Speaking of hosting providers, if you are using our free hosting platform you may run into 403 Forbidden error messages whenever our security system detects words and phrases on your website that are commonly used for phishing. You can resolve this issue by either removing the forbidden words or upgrading to one of our paid hosting packages where these restrictions are not enforced.
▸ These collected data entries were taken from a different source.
@[simp] theorem State.setStation_pkg (s : State) (c : Uno) (v : StationQ) : (s.setStation c v).pkg = s.pkg := rfl
@[simp] theorem State.setStation_dies (s : State) (c : Uno) (v : StationQ) : (s.setStation c v).dies = s.dies := rfl
@[simp] theorem State.setStation_copies (s : State) (c : Uno) (v : StationQ) : (s.setStation c v).copies = s.copies := rfl
@[simp] theorem State.setStation_links (s : State) (c : Uno) (v : StationQ) : (s.setStation c v).links = s.links := rfl
@[simp] theorem State.setStation_posts (s : State) (c : Uno) (v : StationQ) : (s.setStation c v).posts = s.posts := rfl
@[simp] theorem State.setStation_held (s : State) (c : Uno) (v : StationQ) : (s.setStation c v).held = s.held := rfl
@[simp] theorem State.setStation_unobs (s : State) (c : Uno) (v : StationQ) : (s.setStation c v).unobs = s.unobs := rfl
@[simp] theorem State.setStation_groups (s : State) (c : Uno) (v : StationQ) : (s.setStation c v).groups = s.groups := rfl
@[simp] theorem State.setStation_clamps (s : State) (c : Uno) (v : StationQ) : (s.setStation c v).clamps = s.clamps := rfl
@[simp] theorem State.setStation_reports (s : State) (c : Uno) (v : StationQ) : (s.setStation c v).reports = s.reports := rfl
@[simp] theorem State.setStation_legend (s : State) (c : Uno) (v : StationQ) : (s.setStation c v).legend = s.legend := rfl
@[simp] theorem State.setStation_regs (s : State) (c : Uno) (v : StationQ) : (s.setStation c v).regs = s.regs := rfl
@[simp] theorem State.setStation_engines (s : State) (c : Uno) (v : StationQ) : (s.setStation c v).engines = s.engines := rfl
@[simp] theorem State.setStation_hops (s : State) (c : Uno) (v : StationQ) : (s.setStation c v).hops = s.hops := rfl
@[simp] theorem State.setStation_hopNext (s : State) (c : Uno) (v : StationQ) : (s.setStation c v).hopNext = s.hopNext := rfl
@[simp] theorem State.setStation_hopSeq (s : State) (c : Uno) (v : StationQ) : (s.setStation c v).hopSeq = s.hopSeq := rfl
@[simp] theorem State.setStation_cores (s : State) (c : Uno) (v : StationQ) : (s.setStation c v).cores = s.cores := rfl
@[simp] theorem State.setStation_insts (s : State) (c : Uno) (v : StationQ) : (s.setStation c v).insts = s.insts := rfl
@[simp] theorem State.setStation_rports (s : State) (c : Uno) (v : StationQ) : (s.setStation c v).rports = s.rports := rfl
@[simp] theorem State.setStation_bounds (s : State) (c : Uno) (v : StationQ) : (s.setStation c v).bounds = s.bounds := rfl
@[simp] theorem State.setStation_rings (s : State) (c : Uno) (v : StationQ) : (s.setStation c v).rings = s.rings := rfl
@[simp] theorem State.setStation_cmps (s : State) (c : Uno) (v : StationQ) : (s.setStation c v).cmps = s.cmps := rfl
@[simp] theorem State.setStation_cnts (s : State) (c : Uno) (v : StationQ) : (s.setStation c v).cnts = s.cnts := rfl
@[simp] theorem State.setStation_chains (s : State) (c : Uno) (v : StationQ) : (s.setStation c v).chains = s.chains := rfl
@[simp] theorem State.setStation_sets (s : State) (c : Uno) (v : StationQ) : (s.setStation c v).sets = s.sets := rfl
@[simp] theorem State.setStation_places (s : State) (c : Uno) (v : StationQ) : (s.setStation c v).places = s.places := rfl
@[simp] theorem State.setStation_halves (s : State) (c : Uno) (v : StationQ) : (s.setStation c v).halves = s.halves := rfl
@[simp] theorem State.setStation_xtrig (s : State) (c : Uno) (v : StationQ) : (s.setStation c v).xtrig = s.xtrig := rfl
@[simp] theorem State.setStation_folios (s : State) (c : Uno) (v : StationQ) : (s.setStation c v).folios = s.folios := rfl
@[simp] theorem State.setStation_cart (s : State) (c : Uno) (v : StationQ) : (s.setStation c v).cart = s.cart := rfl
@[simp] theorem State.setStation_pair (s : State) (c : Uno) (v : StationQ) : (s.setStation c v).pair = s.pair := rfl
@[simp] theorem State.setStation_watch (s : State) (c : Uno) (v : StationQ) : (s.setStation c v).watch = s.watch := rfl
@[simp] theorem State.setStation_port (s : State) (c : Uno) (v : StationQ) : (s.setStation c v).port = s.port := rfl
@[simp] theorem State.setStation_auth (s : State) (c : Uno) (v : StationQ) : (s.setStation c v).auth = s.auth := rfl
@[simp] theorem State.setStation_life (s : State) (c : Uno) (v : StationQ) : (s.setStation c v).life = s.life := rfl
@[simp] theorem State.setStation_host (s : State) (c : Uno) (v : StationQ) : (s.setStation c v).host = s.host := rfl
@[simp] theorem State.setStation_upd (s : State) (c : Uno) (v : StationQ) : (s.setStation c v).upd = s.upd := rfl
@[simp] theorem State.setStation_drawn (s : State) (c : Uno) (v : StationQ) : (s.setStation c v).drawn = s.drawn := rfl
@[simp] theorem State.setStation_pending (s : State) (c : Uno) (v : StationQ) : (s.setStation c v).pending = s.pending := rfl

/-! ### One entry of a table

For each operation that replaces one entry: what it reads as after, what every other entry reads as, and that nothing outside its
group of the state changes. -/

@[simp] theorem State.setMeter_self (s : State) (k : Nat) (v : Link) : (s.setMeter k v).meter k = v := Tbl.get_set_self _ _ _ _

theorem State.setMeter_ne (s : State) (k : Nat) (v : Link) (j : Nat) (h : j ≠ k) : (s.setMeter k v).meter j = s.meter j :=
  Tbl.get_set_ne _ _ _ _ _ h

theorem State.setMeter_frame (s : State) (k : Nat) (v : Link) :
    s.setMeter k v = { s with links := (s.setMeter k v).links } := rfl

@[simp] theorem State.setTapQ_self (s : State) (core : Uno) (v : StationQ) : (s.setTapQ core v).tapQ core = v := Tbl.get_set_self _ _ _ _

theorem State.setTapQ_ne (s : State) (core : Uno) (v : StationQ) (j : Uno) (h : j ≠ core) : (s.setTapQ core v).tapQ j = s.tapQ j :=
  Tbl.get_set_ne _ _ _ _ _ h

theorem State.setTapQ_frame (s : State) (core : Uno) (v : StationQ) :
    s.setTapQ core v = { s with trace := (s.setTapQ core v).trace } := rfl

@[simp] theorem State.setFunnel_self (s : State) (p : Nat) (v : List Packet) : (s.setFunnel p v).funnel p = v := Tbl.get_set_self _ _ _ _

theorem State.setFunnel_ne (s : State) (p : Nat) (v : List Packet) (j : Nat) (h : j ≠ p) : (s.setFunnel p v).funnel j = s.funnel j :=
  Tbl.get_set_ne _ _ _ _ _ h

theorem State.setFunnel_frame (s : State) (p : Nat) (v : List Packet) :
    s.setFunnel p v = { s with trace := (s.setFunnel p v).trace } := rfl

@[simp] theorem State.setChain_self (s : State) (k : Nat) (v : Chain) : (s.setChain k v).chain k = v := Tbl.get_set_self _ _ _ _

theorem State.setChain_ne (s : State) (k : Nat) (v : Chain) (j : Nat) (h : j ≠ k) : (s.setChain k v).chain j = s.chain j :=
  Tbl.get_set_ne _ _ _ _ _ h

theorem State.setChain_frame (s : State) (k : Nat) (v : Chain) :
    s.setChain k v = { s with chains := (s.setChain k v).chains } := rfl

@[simp] theorem State.setCmp_self (s : State) (k : Nat) (v : Cmp) : (s.setCmp k v).cmp k = v := Tbl.get_set_self _ _ _ _

theorem State.setCmp_ne (s : State) (k : Nat) (v : Cmp) (j : Nat) (h : j ≠ k) : (s.setCmp k v).cmp j = s.cmp j :=
  Tbl.get_set_ne _ _ _ _ _ h

theorem State.setCmp_frame (s : State) (k : Nat) (v : Cmp) :
    s.setCmp k v = { s with cmps := (s.setCmp k v).cmps } := rfl

@[simp] theorem State.setCnt_self (s : State) (k : Nat) (v : Cnt) : (s.setCnt k v).cnt k = v := Tbl.get_set_self _ _ _ _

theorem State.setCnt_ne (s : State) (k : Nat) (v : Cnt) (j : Nat) (h : j ≠ k) : (s.setCnt k v).cnt j = s.cnt j :=
  Tbl.get_set_ne _ _ _ _ _ h

theorem State.setCnt_frame (s : State) (k : Nat) (v : Cnt) :
    s.setCnt k v = { s with cnts := (s.setCnt k v).cnts } := rfl

@[simp] theorem State.setTrigSet_self (s : State) (slot : Nat) (v : Option TrigSet) : (s.setTrigSet slot v).trigSet slot = v := Tbl.get_set_self _ _ _ _

theorem State.setTrigSet_ne (s : State) (slot : Nat) (v : Option TrigSet) (j : Nat) (h : j ≠ slot) : (s.setTrigSet slot v).trigSet j = s.trigSet j :=
  Tbl.get_set_ne _ _ _ _ _ h

theorem State.setTrigSet_frame (s : State) (slot : Nat) (v : Option TrigSet) :
    s.setTrigSet slot v = { s with sets := (s.setTrigSet slot v).sets } := rfl

@[simp] theorem State.setPlace_self (s : State) (k : Nat) (v : Option Place) : (s.setPlace k v).place? k = v := Tbl.get_set_self _ _ _ _

theorem State.setPlace_ne (s : State) (k : Nat) (v : Option Place) (j : Nat) (h : j ≠ k) : (s.setPlace k v).place? j = s.place? j :=
  Tbl.get_set_ne _ _ _ _ _ h

theorem State.setPlace_frame (s : State) (k : Nat) (v : Option Place) :
    s.setPlace k v = { s with places := (s.setPlace k v).places } := rfl

@[simp] theorem State.setBound_self (s : State) (k : Nat) (v : Boundary) : (s.setBound k v).bound k = v := Tbl.get_set_self _ _ _ _

theorem State.setBound_ne (s : State) (k : Nat) (v : Boundary) (j : Nat) (h : j ≠ k) : (s.setBound k v).bound j = s.bound j :=
  Tbl.get_set_ne _ _ _ _ _ h

theorem State.setBound_frame (s : State) (k : Nat) (v : Boundary) :
    s.setBound k v = { s with bounds := (s.setBound k v).bounds } := rfl

@[simp] theorem State.setWatcher_self (s : State) (p : Nat) (v : Watcher) : (s.setWatcher p v).watcher p = v := Tbl.get_set_self _ _ _ _

theorem State.setWatcher_ne (s : State) (p : Nat) (v : Watcher) (j : Nat) (h : j ≠ p) : (s.setWatcher p v).watcher j = s.watcher j :=
  Tbl.get_set_ne _ _ _ _ _ h

theorem State.setWatcher_frame (s : State) (p : Nat) (v : Watcher) :
    s.setWatcher p v = { s with watch := (s.setWatcher p v).watch } := rfl

@[simp] theorem State.setSyncObj_self (s : State) (o : Uno) (v : SyncObj) : (s.setSyncObj o v).syncObj o = v := Tbl.get_set_self _ _ _ _

theorem State.setSyncObj_ne (s : State) (o : Uno) (v : SyncObj) (j : Uno) (h : j ≠ o) : (s.setSyncObj o v).syncObj j = s.syncObj j :=
  Tbl.get_set_ne _ _ _ _ _ h

theorem State.setSyncObj_frame (s : State) (o : Uno) (v : SyncObj) :
    s.setSyncObj o v = { s with watch := (s.setSyncObj o v).watch } := rfl

@[simp] theorem State.setDeadlock_self (s : State) (c : Ctx) (v : Deadlock) : (s.setDeadlock c v).deadlock c = v := Tbl.get_set_self _ _ _ _

theorem State.setDeadlock_ne (s : State) (c : Ctx) (v : Deadlock) (j : Ctx) (h : j ≠ c) : (s.setDeadlock c v).deadlock j = s.deadlock j :=
  Tbl.get_set_ne _ _ _ _ _ h

theorem State.setDeadlock_frame (s : State) (c : Ctx) (v : Deadlock) :
    s.setDeadlock c v = { s with watch := (s.setDeadlock c v).watch } := rfl

end Sys2Proof.Machine
end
If all of the above steps have failed, and you are still receiving a 403 Forbidden error on your site, you can contact your hosting provider for additional assistance. In most cases, they would be able to pinpoint the exact reason why your website is displaying this error code.
Conclusion
It is not uncommon for websites to display a 403 Forbidden message from time to time. In most cases, this happens because the visitor does not have the permissions necessary to view the file or webpage that is accessed. However, there are also times when access is denied due to a mistake in the server configuration. As such, if you receive a 403 Forbidden error in a place you don’t expect it, it is always a good idea to reach out to the website owner and let them know that you are experiencing this issue.
And should your own website experience a 403 error message, we recommend resolving it by going through the steps outlined earlier in this article. In the unlikely event that our recommendations fail to resolve the forbidden error, you should go ahead and contact your web hosting company for additional assistance.